E. coli,

NICU,

Neonatal

INTRODUCTION: Neonatal sepsis is defined as a disseminated disease with positive blood culture during the first month of life and is more common in developing countries as compared to developed countries ^{1, 2}. It is one of the commonest cause of neonatal mortality in the developing world accounting for 30-50% of neonatal deaths per year ^{3, 4}.

Mortality rate in neonatal sepsis differs according to the type of organism and may vary from one country to another and within a country from one hospital or region to another ^{5, 6}. Neonatal sepsis can be classified into two relatively distinct illnesses, early onset sepsis (EOS) and late onset sepsis (LOS). EOS occurs in the first 7 days of life, while LOS occurs ≥7 days of life ¹.

Early onset neonatal sepsis occurs in the background of several predisposing factors related to labor and delivery while late onset neonatal sepsis is transmitted through hands of care providers or hospital staff.

The pathogens most often implicated in neonatal sepsis in developing countries differ from those seen in developed countries. According to Neonatal infection surveillance, Group B streptococcus (GBS) and E. coli are the dominant EOS pathogens in developed countries and coagulase negative staphylococci (CoNS) followed by GBS and Staphylococcus aureus (S. aureus) are the dominant LOS pathogens.

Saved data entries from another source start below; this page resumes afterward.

/-- BAR.SYNC: BAR.ARR, then BAR.WAIT (R344). -/
def execBarSync (h : Hdr) (b : AluBody) (s : State) : Out :=
  s.issue (legal (.barSync h b)) h [] fun s cx =>
    if !s.allDone cx.sid cx.frag.mask then (s, [], .stall)
    else
      let s := s.arriveAt cx (barNo b)
      (s, [], if s.barWaits cx.sid (barNo b) then .block (.barrier (barNo b)) else .next)

/-- Barrier counts when a strand retires (R52): not arrived in the current phase, the expected count falls at once. -/
def State.barRetire (s : State) (sid : Nat) (contained : Bool) : State :=
  let st := s.strand sid
  (List.range 16).foldl (fun s n =>
    let b := s.barrier st.blk n
    if b.expect = 0 then s
    else
      let waits := s.barWatched st.blk n
      let s := if b.who.contains sid then s else s.setBarrier st.blk n { b with expect := b.expect - 1 }
      let s := s.tryPhase st.blk n
      if contained then s.barrierCheck sid 3 n st.exited.1 st.exited.2 waits
      else if b.who.contains sid then s else s.barrierCheck sid 2 n st.exited.1 st.exited.2 waits) s

/-! ### Barrier objects (R181 to R184) -/

/-- The page kinds and alignment an object may have (R184). -/
def objPlaceOk (p : Place) : Bool := p.loc.off % 16 == 0 && !p.sm && p.ord != 2

/-- The object's two doublewords; or what an operation on it returns: 0x39 when it is invalid, its token when it is
marked. -/
def State.objRead (s : State) (p : Place) (addr : Dword) : Except ReplyVal (Dword × Dword) :=
  if !objPlaceOk p then .error (.bad 0x39 0x06 addr)
  else
    match s.targetWords p.loc 4 addr with
    | .error v => .error v
    | .ok ws =>
      let d0 := join32 (ws.getD 0 0) (ws.getD 1 0)
      let d1 := join32 (ws.getD 2 0) (ws.getD 3 0)
      if fld d0 48 16 = 0 || fld d0 1 31 != 0 || fld d1 56 8 != 0 || fld d1 24 8 != 0 then .error (.bad 0x39 0x06 addr)
      else .ok (d0, d1)

/-- Write an object's counts, flipping its phase when both are 0 (R182: TryFlip). -/
def State.objWrite (s : State) (p : Place) (d0 d1 : Dword) (arr : Nat) (bytes : Int) : State :=
  let flip := arr = 0 && bytes = 0
  let arr := if flip then fld d0 48 16 else arr
  let by' : Nat := if flip then fld d1 32 24 else (bytes % 2 ^ 24).toNat
  let d0 := setFld d0 32 16 arr
  let d0 := if flip then setFld d0 0 1 (1 - fld d0 0 1) else d0
  (s.putD64 p.loc d0).putD64 (p.loc.add 8) (setFld d1 0 24 by')

/-- PENDBYTES is within its range (R181). -/
def bytesIn (n : Int) : Bool := -(2 ^ 23 : Int) ≤ n && n < 2 ^ 23

/-- Mark both doublewords with cause 0x3A (R184). -/
def State.objPoison (s : State) (p : Place) (t : Word) : State := (s.markD64 p.loc t).markD64 (p.loc.add 8) t

/-- Arrive(obj, e) (R182): the phase before, or what the arrival returns; every case of R184 gives 0x39 (R346). -/
def State.objArrive (s : State) (p : Place) (addr : Dword) (e : Nat) : State × ReplyVal :=
  match s.objRead p addr with
  | .error v => (s, v)
  | .ok (d0, d1) =>
    let bytes := signed 24 (fld d1 0 24) + e
    if fld d0 32 16 = 0 then (s, .bad 0x39 0x06 addr)
    else if !bytesIn bytes then (s.objPoison p (mkTok 0x3A 0x06 0xFFFF), .bad 0x39 0x06 addr)
    else (s.objWrite p d0 d1 (fld d0 32 16 - 1) bytes, .words [BitVec.ofNat 32 (fld d0 0 1), 0])

/-- Complete(obj, n) (R182): an operation on an invalid or marked object is not performed. -/
def State.objComplete (s : State) (p : Place) (addr : Dword) (n : Nat) (origin : BitVec 8) : State :=
  match s.objRead p addr with
  | .error _ => s
  | .ok (d0, d1) =>
    let bytes := signed 24 (fld d1 0 24) - n
    if !bytesIn bytes then s.objPoison p (mkTok 0x3A origin 0xFFFF)
    else s.objWrite p d0 d1 (fld d0 32 16) bytes

/-! ### Results of waits -/

/-- Give a scalar destination a result after the instruction has issued: a poisoned one for $deadline writes nothing and
holds the fragment's lanes (R256). -/
def State.lateScalar (s : State) (sid frag : Nat) (pc : Dword) (d : BitVec 8) (v : ReplyVal) : State :=
  let st := s.strand sid
  if d = specDEADLINE then
    match v, st.frag? frag with
    | .words ws, _ => s.putDeadline sid (join32 (ws.getD 0 0) (ws.getD 1 0))
    | _, some f => s.hold sid frag pc ((lanesOf f.mask).map fun l => ⟨l, 0x47, 0⟩)
    | _, none => s
  else
    let lane := (st.frag? frag).bind fun f => lowest f.mask
    let (s, v) := s.settle1 sid pc lane v
    s.putSc sid d.toNat 1 v

/-! ### OBJ.ARR (R346) -/

/-- EA and a scalar of a once-per-fragment form: poisoned, or both values. -/
def Cx.eaData (cx : Cx) (b : MemBody) : Except Word (Dword × Dword) :=
  match cx.src.ea cx.sid cx.once b false with
  | .error t => .error t
  | .ok a =>
    let d := cx.src.readOp cx.sid cx.once true b.data
    match d.tok with
    | some t => .error t
    | none => .ok (a, d.v)

/-- The uses of the address and DATA of a form of R345. -/
def syncUses (h : Hdr) (b : MemBody) (eats : Bool) : List Use := eaUses h b eats ++ opUse b.data 1 h.luc eats

/-- A result at once, and a poison entry with the same token when one is due (R346). -/
def State.syncStop (s : State) (cx : Cx) (d : BitVec 8) (entry : Bool) (v : ReplyVal) : State × List Hold × Go :=
  let (s, v) := s.settle1 cx.sid cx.pc (some cx.once) v
  let (s, hs) := s.putScalarDest cx d v
  match entry, v with
  | true, .tok t =>
    let (s, hs') := s.poisonEntries cx.sid cx.pc [(cx.once, t)]
    (s, hs ++ hs'.flatMap fun h => (lanesOf cx.act).map fun l => { h with lane := l }, .next)
  | _, _ => (s, hs, .next)

/-- OBJ.ARR: the arrival leaves for the object's home as a release, and its destination is due from then on (R346). -/
def execObjArr (h : Hdr) (b : MemBody) (s : State) : Out :=
  s.issue (legal (.objArr h b)) h (syncUses h b true ++ scDest h.dest 1) fun s cx =>
    if !s.allDone cx.sid cx.act then (s, [], .stall) else
    let s := (s.clearEvent cx.sid (memSpecials b)).showLanes cx.sid cx.act
    match cx.eaData b with
    | .error t => s.syncStop cx h.dest true (.tok t)
    | .ok (a, e) =>
      match s.packetPlace (s.whoOf cx.sid) false a with
      | (s, .error c) => s.syncStop cx h.dest true (.bad c 0x02 a)
      | (s, .ok p) =>
        if 0x7FFFFF < e.toNat then s.syncStop cx h.dest false (.bad 0x39 0x06 a)
        else if (s.strand cx.sid).regionOpen && s.hitsLiveIn cx.sid p.loc 16 then (s, holdAll cx.act 0x4D a, .next)
        else
          let tag := cx.src.tick
          let arr : Arrival := ⟨cx.sid, cx.idx, cx.once, cx.pc, tag, h.dest, a, p, e, b.scope, cx.act⟩
          let due (s : State) : State := s.awaitWords cx.sid ((s.strand cx.sid).scalarWords h.dest) tag
          if p.loc.remote then
            match s.sendTo p.loc (.arrival arr) with
            | some s => (due s, [], .next)
            | none => s.syncStop cx h.dest true (.bad 0x17 0x0C a)
          else (due { s with arrivals := s.arrivals ++ [arr] }, [], .next)

/-- What an operation on an object finds at its home, on behalf of a strand (R169, R185). -/
def State.objTouch (s : State) (sid : Nat) (p : Place) : State :=
  (s.homeTouch (s.clusterOf sid) p .modified).checkSpad (p.loc.add 8)

/-- BARRIER_OBJECT_ARRIVE: the arrival is performed at the object's home, and the reply lands (R182, R346). -/
def execBarrierObjectArrive (a : Arrival) (s : State) : Out :=
  let s := { s with arrivals := s.arrivals.erase a }
  let (s, v) := (s.objTouch a.sid a.place).objArrive a.place a.va a.bytes.toNat
  match aget s.strands a.sid with
  | none => .next s
  | some st => .next (s.land ⟨a.sid, a.frag, a.lane, a.pc, st.scalarWords a.dest, a.tag, v, a.va, a.act, a.place.loc⟩)

/-! ### Condition monitors (R191, R346, R347) -/

/-- Monitors of one home (R191). -/
def monitorLimit : Nat := 256

/-- The home has a free monitor. -/
def State.monitorFree (s : State) (l : Loc) : Bool :=
  decide ((s.monitors.filter fun m => m.held && s.homeOf m.place.loc == s.homeOf l).length < monitorLimit)

/-- Free a monitor; a park that waits at that home takes it (R144, R191). -/
def State.freeMonitor (s : State) (m : Monitor) : State :=
  let ms := s.monitors.erase m
  match m.held, ms.findIdx? fun x => !x.held && x.watch == .state3 && s.homeOf x.place.loc == s.homeOf m.place.loc with
  | true, some i => { s with monitors := ms.modify i fun x => { x with held := true } }
  | _, _ => { s with monitors := ms }

/-- The word a monitor watches: a value, or what a marked word gives. -/
def State.watched (s : State) (m : Monitor) : Except ReplyVal Dword :=
  match m.watch with
  | .cmp _ _ false _ =>
    (match s.targetWords m.place.loc 1 m.va with
     | .ok ws => .ok (join32 (ws.getD 0 0) 0)
     | .error v => .error v)
  | _ =>
    match s.targetWords m.place.loc 2 m.va with
    | .ok ws => .ok (join32 (ws.getD 0 0) (ws.getD 1 0))
    | .error v => .error v

/-- A watcher's word is read at its home: every agent sees from then on what it holds (R169, R191). -/
def State.watchRead (s : State) (m : Monitor) : State := s.homeTouch (s.clusterOf m.sid) m.place .shared

/-- The comparison of a watcher holds of a value (R346, R347). -/
def watchHolds (w : Watch) (d : Dword) : Bool :=
  match w with
  | .cmp cc sx wide v =>
    let n := if wide then 64 else 32
    let num (x : Dword) : Int := if sx then signed n x.toNat else (x.toNat % 2 ^ n : Nat)
    (match cc.toNat with
     | 0 => num d == num v
     | 1 => num d != num v
     | 2 => num v ≤ num d
     | _ => num d < num v)
  | .phase p => (fld d 0 1 == 1) != p
  | .state3 => fld d 0 2 == 3

/-- What the destination receives: the word, extended (R347). -/
def watchResult (w : Watch) (d : Dword) : ReplyVal :=
  match w with
  | .cmp _ sx false _ => res64 (if sx then (loW d).signExtend 64 else (loW d).zeroExtend 64)
  | _ => res64 d

/-- Register a watcher for the issuing fragment: the comparison is tested at registration; an evictable one takes a
monitor (R191, R346, R347). -/
def State.watch (s : State) (cx : Cx) (d : BitVec 8) (m : Monitor) : State × List Hold × Go :=
  let s := s.watchRead m
  match s.watched m with
  | .error v => s.syncStop cx d false v
  | .ok w =>
    if watchHolds m.watch w then s.syncStop cx d false (watchResult m.watch w)
    else if m.held && !s.monitorFree m.place.loc then s.syncStop cx d false (.bad 0x38 0x06 m.va)
    else ({ s with monitors := s.monitors ++ [m] }, [], .block (if m.held then .monitor else .obj))

/-- OBJ.WAIT, without or with .EV (R346). -/
def State.objWait (s : State) (i : Instr) (h : Hdr) (b : MemBody) (ev : Bool) : Out :=
  s.issue (legal i) h (syncUses h b false ++ scDest h.dest 1) fun s cx =>
    if !s.allDone cx.sid cx.act then (s, [], .stall) else
    let s := s.clearEvent cx.sid (memSpecials b)
    match cx.eaData b with
    | .error t => s.syncStop cx h.dest false (.tok t)
    | .ok (a, p) =>
      match s.translate (s.whoOf cx.sid) .read a with
      | (s, .error c) => s.syncStop cx h.dest false (.bad c 0x02 a)
      | (s, .ok pl) =>
        let s := s.objTouch cx.sid pl
        match s.objRead pl a with
        | .error v => s.syncStop cx h.dest false v
        | .ok _ => s.watch cx h.dest ⟨cx.sid, cx.idx, ev, a, pl, .phase (p.getLsbD 0), h.dest⟩

/-- OBJ.WAIT (R346). -/
def execObjWait (h : Hdr) (b : MemBody) (s : State) : Out := s.objWait (.objWait h b) h b false

/-- OBJ.WAIT.EV (R346). -/
def execObjWaitEv (h : Hdr) (b : MemBody) (s : State) : Out := s.objWait (.objWaitEv h b) h b true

Whereas, in developing countries Klebsiella, E. coli, Pseudomonas, Salmonella, S. aureus, CoNS, Streptococcus pneumoniae and Streptococcus pyogenes have been increasingly responsible for neonatal sepsis ^7-14.

Among these E. coli has been reported to be one of the significant and most common nosocomial pathogen which may cause septicemia, pneumonia and meningitis in the newborn. If diagnosed early and treated aggressively with antibiotics and with good supportive care, it is possible to save most of the cases of neonatal sepsis.

But most of the antibiotics which have been used extensively as life saving are rendered useless. It may be because of the emergence of resistant strains of bacterias, or may be due to wide spread, irrational and indiscriminate use of antibiotics.

Hence, the emerging antimicrobial resistance constitutes an important problem worldwide & has become a threat to public health. So it is very necessary to conduct periodic surveillance to assess the changing sensitivity pattern of different pathogens responsible for specific infection and generate data for rationale use of antibiotics to treat septicemia and prevent the antimicrobial resistance in neonates.

Therefore, the present study was undertaken with the objectives of determining the antimicrobial susceptibility pattern of most common isolate (E. coli) responsible for early onset neonatal sepsis (EOS) and late onset neonatal sepsis (LOS) and to establish the relationship with birth weight.

MATERIALS AND METHODS: The present prospective study was conducted in Department of Pharmacology and Microbiology, GSVM Medical College, Kanpur from 16.04.08 to 16.04.10 (two years).

The subjects enrolled were the neonates admitted to neonatal intensive care unit (NICU) of pediatric department in the hospital of same college with clinical signs and symptoms suggestive of neonatal sepsis, like poor feeding, fever, hypothermia, respiratory distress, signs of gastrointestinal or central nervous system involvement.

Exclusion criterias for the study were any genetic or congenital abnormality and newborns referred from other wards. Neonates were classified according to onset of sepsis (EOS and LOS), birth weight (NBW- normal birth weight & LBW- low birth weight) and gestational age (preterm <37 weeks & term >37 weeks).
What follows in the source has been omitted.